*Assignment:* Give back exactly the lines of the material below that start at the line containing "trapWhere .prv ts" and end at the line containing "def Ctx.send (c", and no others.

*Data:*
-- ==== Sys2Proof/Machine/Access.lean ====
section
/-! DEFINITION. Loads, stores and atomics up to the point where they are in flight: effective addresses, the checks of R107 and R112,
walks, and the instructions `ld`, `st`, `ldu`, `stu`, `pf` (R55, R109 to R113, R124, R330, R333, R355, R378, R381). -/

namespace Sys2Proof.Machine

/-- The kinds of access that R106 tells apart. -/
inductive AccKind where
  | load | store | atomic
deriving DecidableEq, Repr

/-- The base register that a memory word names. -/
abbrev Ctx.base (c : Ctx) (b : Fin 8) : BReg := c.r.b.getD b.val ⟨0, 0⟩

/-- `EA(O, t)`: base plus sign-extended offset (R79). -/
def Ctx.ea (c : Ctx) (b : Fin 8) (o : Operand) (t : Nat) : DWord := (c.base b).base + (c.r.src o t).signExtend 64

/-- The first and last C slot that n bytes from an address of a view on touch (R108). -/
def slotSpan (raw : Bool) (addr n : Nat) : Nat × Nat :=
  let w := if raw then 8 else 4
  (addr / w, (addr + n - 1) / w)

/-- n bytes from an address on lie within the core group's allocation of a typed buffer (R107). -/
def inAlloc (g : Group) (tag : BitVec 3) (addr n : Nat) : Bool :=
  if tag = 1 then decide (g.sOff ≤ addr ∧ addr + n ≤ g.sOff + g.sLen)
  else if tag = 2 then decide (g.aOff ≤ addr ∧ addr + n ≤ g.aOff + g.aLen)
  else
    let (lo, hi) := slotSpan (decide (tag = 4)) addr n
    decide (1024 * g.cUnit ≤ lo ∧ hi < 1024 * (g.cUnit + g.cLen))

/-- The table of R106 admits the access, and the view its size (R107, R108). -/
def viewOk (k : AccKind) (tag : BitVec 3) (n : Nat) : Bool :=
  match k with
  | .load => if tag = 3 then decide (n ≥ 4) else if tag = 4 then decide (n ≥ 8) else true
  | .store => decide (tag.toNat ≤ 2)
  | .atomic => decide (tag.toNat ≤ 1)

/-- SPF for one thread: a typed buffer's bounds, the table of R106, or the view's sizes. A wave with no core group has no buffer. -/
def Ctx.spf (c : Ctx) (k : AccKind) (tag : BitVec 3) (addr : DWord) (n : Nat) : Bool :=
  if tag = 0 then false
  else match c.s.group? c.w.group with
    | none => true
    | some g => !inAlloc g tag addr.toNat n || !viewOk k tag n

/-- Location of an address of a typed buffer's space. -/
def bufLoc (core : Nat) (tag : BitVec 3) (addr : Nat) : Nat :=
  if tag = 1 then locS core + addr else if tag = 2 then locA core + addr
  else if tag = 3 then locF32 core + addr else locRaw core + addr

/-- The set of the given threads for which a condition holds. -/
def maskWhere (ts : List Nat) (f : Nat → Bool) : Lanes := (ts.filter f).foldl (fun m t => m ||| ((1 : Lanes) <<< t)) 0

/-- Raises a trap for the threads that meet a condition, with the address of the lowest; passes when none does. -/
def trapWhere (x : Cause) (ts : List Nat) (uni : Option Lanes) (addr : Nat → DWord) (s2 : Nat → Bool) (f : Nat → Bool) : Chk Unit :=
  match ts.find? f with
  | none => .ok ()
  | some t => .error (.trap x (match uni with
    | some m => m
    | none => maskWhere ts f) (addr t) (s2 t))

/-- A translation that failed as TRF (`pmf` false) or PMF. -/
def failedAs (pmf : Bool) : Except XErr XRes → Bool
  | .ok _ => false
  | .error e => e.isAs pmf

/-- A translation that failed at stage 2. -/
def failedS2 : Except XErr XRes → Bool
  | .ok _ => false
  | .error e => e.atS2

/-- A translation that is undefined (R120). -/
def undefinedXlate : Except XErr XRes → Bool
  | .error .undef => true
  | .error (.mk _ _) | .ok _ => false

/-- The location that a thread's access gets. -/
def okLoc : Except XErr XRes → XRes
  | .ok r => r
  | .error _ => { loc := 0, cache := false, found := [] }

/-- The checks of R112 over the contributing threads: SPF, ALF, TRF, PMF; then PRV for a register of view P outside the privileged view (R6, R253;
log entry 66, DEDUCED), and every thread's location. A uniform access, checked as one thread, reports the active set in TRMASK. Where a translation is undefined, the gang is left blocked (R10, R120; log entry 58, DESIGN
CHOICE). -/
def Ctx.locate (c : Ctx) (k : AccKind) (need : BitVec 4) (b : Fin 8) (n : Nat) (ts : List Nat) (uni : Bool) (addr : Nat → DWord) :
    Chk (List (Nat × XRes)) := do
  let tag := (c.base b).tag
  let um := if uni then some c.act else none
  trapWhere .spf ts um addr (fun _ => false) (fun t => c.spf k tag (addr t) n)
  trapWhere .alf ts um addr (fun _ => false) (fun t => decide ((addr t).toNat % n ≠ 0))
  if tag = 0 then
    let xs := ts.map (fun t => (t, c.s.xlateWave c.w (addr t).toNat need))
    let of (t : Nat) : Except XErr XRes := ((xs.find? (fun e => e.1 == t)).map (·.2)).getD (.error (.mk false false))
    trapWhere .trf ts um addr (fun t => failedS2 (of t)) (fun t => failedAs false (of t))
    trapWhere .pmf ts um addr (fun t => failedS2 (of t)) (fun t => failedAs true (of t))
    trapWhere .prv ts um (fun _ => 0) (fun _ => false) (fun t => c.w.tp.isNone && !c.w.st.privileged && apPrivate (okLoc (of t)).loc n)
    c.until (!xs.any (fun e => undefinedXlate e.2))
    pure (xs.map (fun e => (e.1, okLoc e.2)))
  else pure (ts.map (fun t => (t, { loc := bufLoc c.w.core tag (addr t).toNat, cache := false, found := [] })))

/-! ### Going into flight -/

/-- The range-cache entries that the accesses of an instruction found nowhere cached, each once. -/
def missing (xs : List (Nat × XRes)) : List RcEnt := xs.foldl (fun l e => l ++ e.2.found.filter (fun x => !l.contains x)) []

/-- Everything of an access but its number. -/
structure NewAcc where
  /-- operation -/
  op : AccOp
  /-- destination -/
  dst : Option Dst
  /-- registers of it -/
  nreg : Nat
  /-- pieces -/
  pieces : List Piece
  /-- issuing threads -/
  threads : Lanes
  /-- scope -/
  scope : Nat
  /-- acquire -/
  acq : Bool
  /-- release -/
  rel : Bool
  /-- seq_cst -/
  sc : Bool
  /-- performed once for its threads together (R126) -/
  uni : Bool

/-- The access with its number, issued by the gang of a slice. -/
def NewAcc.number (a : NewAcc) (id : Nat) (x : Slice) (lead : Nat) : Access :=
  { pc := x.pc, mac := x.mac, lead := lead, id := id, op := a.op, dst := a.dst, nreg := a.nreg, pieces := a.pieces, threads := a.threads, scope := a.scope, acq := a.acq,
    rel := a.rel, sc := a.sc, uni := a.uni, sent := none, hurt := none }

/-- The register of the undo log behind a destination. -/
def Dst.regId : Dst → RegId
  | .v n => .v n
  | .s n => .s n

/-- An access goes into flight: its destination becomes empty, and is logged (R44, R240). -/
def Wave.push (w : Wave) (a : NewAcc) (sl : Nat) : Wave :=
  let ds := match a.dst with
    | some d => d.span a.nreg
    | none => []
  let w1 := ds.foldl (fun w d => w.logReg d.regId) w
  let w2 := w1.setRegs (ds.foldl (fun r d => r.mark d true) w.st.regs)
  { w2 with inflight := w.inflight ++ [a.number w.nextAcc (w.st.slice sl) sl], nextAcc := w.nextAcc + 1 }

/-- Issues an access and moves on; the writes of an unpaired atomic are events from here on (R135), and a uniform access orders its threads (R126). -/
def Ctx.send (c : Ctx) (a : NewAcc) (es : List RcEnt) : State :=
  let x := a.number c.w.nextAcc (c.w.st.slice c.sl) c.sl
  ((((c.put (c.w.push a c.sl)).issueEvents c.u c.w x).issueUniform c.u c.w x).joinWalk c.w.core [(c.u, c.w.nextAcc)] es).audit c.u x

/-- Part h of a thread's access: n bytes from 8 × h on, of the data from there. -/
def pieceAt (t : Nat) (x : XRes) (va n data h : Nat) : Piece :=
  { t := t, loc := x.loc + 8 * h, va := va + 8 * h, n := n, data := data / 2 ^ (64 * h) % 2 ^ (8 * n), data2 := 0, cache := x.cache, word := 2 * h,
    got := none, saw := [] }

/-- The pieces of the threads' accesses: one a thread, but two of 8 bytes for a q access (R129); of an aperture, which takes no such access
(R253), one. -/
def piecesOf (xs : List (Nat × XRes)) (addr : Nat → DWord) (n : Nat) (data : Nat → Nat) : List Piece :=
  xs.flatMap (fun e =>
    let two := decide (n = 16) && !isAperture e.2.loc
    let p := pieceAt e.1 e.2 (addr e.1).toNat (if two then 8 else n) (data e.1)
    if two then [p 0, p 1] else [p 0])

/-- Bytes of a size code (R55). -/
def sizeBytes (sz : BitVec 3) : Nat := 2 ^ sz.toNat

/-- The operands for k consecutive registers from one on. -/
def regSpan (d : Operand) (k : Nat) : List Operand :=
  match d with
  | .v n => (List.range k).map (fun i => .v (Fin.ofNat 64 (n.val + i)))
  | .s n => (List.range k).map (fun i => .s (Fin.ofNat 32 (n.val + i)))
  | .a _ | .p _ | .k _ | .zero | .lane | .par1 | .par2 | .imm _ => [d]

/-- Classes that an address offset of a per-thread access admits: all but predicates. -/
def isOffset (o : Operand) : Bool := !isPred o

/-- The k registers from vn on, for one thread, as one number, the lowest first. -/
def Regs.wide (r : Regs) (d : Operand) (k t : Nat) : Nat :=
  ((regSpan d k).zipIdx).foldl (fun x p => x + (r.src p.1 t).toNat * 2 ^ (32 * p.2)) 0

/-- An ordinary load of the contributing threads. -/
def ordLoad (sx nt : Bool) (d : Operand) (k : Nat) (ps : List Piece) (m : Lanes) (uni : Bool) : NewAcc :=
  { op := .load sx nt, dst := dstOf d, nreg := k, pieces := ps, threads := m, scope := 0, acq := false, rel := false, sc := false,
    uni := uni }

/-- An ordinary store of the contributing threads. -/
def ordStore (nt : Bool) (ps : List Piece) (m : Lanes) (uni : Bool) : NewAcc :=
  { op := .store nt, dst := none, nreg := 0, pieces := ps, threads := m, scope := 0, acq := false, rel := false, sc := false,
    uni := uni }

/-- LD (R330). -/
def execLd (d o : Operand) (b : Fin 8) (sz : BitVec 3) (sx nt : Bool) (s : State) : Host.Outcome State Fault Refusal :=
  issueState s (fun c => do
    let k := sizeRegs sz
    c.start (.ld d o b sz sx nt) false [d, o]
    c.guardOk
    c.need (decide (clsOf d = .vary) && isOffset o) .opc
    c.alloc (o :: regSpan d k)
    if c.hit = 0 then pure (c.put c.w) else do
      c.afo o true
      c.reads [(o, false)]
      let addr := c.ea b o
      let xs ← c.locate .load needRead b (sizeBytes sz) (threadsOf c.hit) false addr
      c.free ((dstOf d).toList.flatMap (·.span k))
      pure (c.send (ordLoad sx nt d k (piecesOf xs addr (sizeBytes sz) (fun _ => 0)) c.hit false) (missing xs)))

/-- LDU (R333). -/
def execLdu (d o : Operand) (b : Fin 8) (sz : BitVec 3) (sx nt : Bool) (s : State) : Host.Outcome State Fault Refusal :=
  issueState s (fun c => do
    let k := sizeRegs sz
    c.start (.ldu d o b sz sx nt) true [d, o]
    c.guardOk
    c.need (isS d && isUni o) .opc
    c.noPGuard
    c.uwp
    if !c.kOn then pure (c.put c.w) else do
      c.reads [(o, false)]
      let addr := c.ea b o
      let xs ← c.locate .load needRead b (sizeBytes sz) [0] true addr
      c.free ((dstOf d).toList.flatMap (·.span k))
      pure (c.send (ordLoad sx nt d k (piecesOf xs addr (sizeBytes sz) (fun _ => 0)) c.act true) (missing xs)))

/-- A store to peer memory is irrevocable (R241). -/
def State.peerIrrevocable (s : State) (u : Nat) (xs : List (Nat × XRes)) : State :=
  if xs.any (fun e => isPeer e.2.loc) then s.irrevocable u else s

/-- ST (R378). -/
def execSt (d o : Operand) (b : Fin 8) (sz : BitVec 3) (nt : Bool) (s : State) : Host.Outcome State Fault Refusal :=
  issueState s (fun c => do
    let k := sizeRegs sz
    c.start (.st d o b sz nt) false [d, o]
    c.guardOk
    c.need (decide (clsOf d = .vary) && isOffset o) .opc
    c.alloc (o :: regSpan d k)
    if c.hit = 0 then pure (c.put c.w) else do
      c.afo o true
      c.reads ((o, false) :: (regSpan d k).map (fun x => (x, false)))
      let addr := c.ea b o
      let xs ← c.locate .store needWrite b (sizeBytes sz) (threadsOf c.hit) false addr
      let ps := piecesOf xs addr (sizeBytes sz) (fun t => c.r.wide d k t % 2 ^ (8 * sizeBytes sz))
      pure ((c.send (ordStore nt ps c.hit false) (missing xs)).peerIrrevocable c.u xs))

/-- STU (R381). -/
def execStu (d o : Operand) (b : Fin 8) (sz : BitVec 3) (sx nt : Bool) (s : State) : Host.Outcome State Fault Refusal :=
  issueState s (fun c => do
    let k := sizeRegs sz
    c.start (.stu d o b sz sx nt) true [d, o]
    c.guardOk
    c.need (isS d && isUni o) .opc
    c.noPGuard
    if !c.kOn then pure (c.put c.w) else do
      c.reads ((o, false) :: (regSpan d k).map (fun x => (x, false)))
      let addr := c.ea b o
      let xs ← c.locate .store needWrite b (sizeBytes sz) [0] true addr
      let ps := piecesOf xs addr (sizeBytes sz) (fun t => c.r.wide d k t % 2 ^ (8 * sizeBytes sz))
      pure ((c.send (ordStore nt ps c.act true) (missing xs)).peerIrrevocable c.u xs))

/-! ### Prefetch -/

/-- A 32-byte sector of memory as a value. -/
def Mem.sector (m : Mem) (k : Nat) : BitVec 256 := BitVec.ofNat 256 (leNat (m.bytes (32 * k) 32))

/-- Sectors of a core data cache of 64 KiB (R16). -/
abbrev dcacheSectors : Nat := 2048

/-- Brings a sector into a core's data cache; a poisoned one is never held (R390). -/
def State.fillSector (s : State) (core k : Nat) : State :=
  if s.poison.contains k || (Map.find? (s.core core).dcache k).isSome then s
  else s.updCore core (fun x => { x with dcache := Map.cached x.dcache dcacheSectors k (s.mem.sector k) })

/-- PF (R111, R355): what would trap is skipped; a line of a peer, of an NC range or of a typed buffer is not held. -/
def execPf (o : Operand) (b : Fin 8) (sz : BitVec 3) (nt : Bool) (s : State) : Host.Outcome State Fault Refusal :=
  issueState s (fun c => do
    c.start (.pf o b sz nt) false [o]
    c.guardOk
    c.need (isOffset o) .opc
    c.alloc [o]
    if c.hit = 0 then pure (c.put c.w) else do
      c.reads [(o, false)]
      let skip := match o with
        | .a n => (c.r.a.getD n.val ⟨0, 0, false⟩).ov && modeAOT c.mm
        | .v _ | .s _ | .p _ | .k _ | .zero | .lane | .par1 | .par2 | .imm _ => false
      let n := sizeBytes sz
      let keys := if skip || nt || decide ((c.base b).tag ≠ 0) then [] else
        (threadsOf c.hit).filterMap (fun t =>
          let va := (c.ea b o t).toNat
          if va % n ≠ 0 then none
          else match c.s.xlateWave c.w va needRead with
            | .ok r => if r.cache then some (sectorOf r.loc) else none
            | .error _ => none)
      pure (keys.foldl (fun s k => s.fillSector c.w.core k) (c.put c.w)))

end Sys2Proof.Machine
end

*Finished exercise:*
    trapWhere .prv ts um (fun _ => 0) (fun _ => false) (fun t => c.w.tp.isNone && !c.w.st.privileged && apPrivate (okLoc (of t)).loc n)
    c.until (!xs.any (fun e => undefinedXlate e.2))
    pure (xs.map (fun e => (e.1, okLoc e.2)))
  else pure (ts.map (fun t => (t, { loc := bufLoc c.w.core tag (addr t).toNat, cache := false, found := [] })))

/-! ### Going into flight -/

/-- The range-cache entries that the accesses of an instruction found nowhere cached, each once. -/
def missing (xs : List (Nat × XRes)) : List RcEnt := xs.foldl (fun l e => l ++ e.2.found.filter (fun x => !l.contains x)) []

/-- Everything of an access but its number. -/
structure NewAcc where
  /-- operation -/
  op : AccOp
  /-- destination -/
  dst : Option Dst
  /-- registers of it -/
  nreg : Nat
  /-- pieces -/
  pieces : List Piece
  /-- issuing threads -/
  threads : Lanes
  /-- scope -/
  scope : Nat
  /-- acquire -/
  acq : Bool
  /-- release -/
  rel : Bool
  /-- seq_cst -/
  sc : Bool
  /-- performed once for its threads together (R126) -/
  uni : Bool

/-- The access with its number, issued by the gang of a slice. -/
def NewAcc.number (a : NewAcc) (id : Nat) (x : Slice) (lead : Nat) : Access :=
  { pc := x.pc, mac := x.mac, lead := lead, id := id, op := a.op, dst := a.dst, nreg := a.nreg, pieces := a.pieces, threads := a.threads, scope := a.scope, acq := a.acq,
    rel := a.rel, sc := a.sc, uni := a.uni, sent := none, hurt := none }

/-- The register of the undo log behind a destination. -/
def Dst.regId : Dst → RegId
  | .v n => .v n
  | .s n => .s n

/-- An access goes into flight: its destination becomes empty, and is logged (R44, R240). -/
def Wave.push (w : Wave) (a : NewAcc) (sl : Nat) : Wave :=
  let ds := match a.dst with
    | some d => d.span a.nreg
    | none => []
  let w1 := ds.foldl (fun w d => w.logReg d.regId) w
  let w2 := w1.setRegs (ds.foldl (fun r d => r.mark d true) w.st.regs)
  { w2 with inflight := w.inflight ++ [a.number w.nextAcc (w.st.slice sl) sl], nextAcc := w.nextAcc + 1 }

/-- Issues an access and moves on; the writes of an unpaired atomic are events from here on (R135), and a uniform access orders its threads (R126). -/
def Ctx.send (c : Ctx) (a : NewAcc) (es : List RcEnt) : State :=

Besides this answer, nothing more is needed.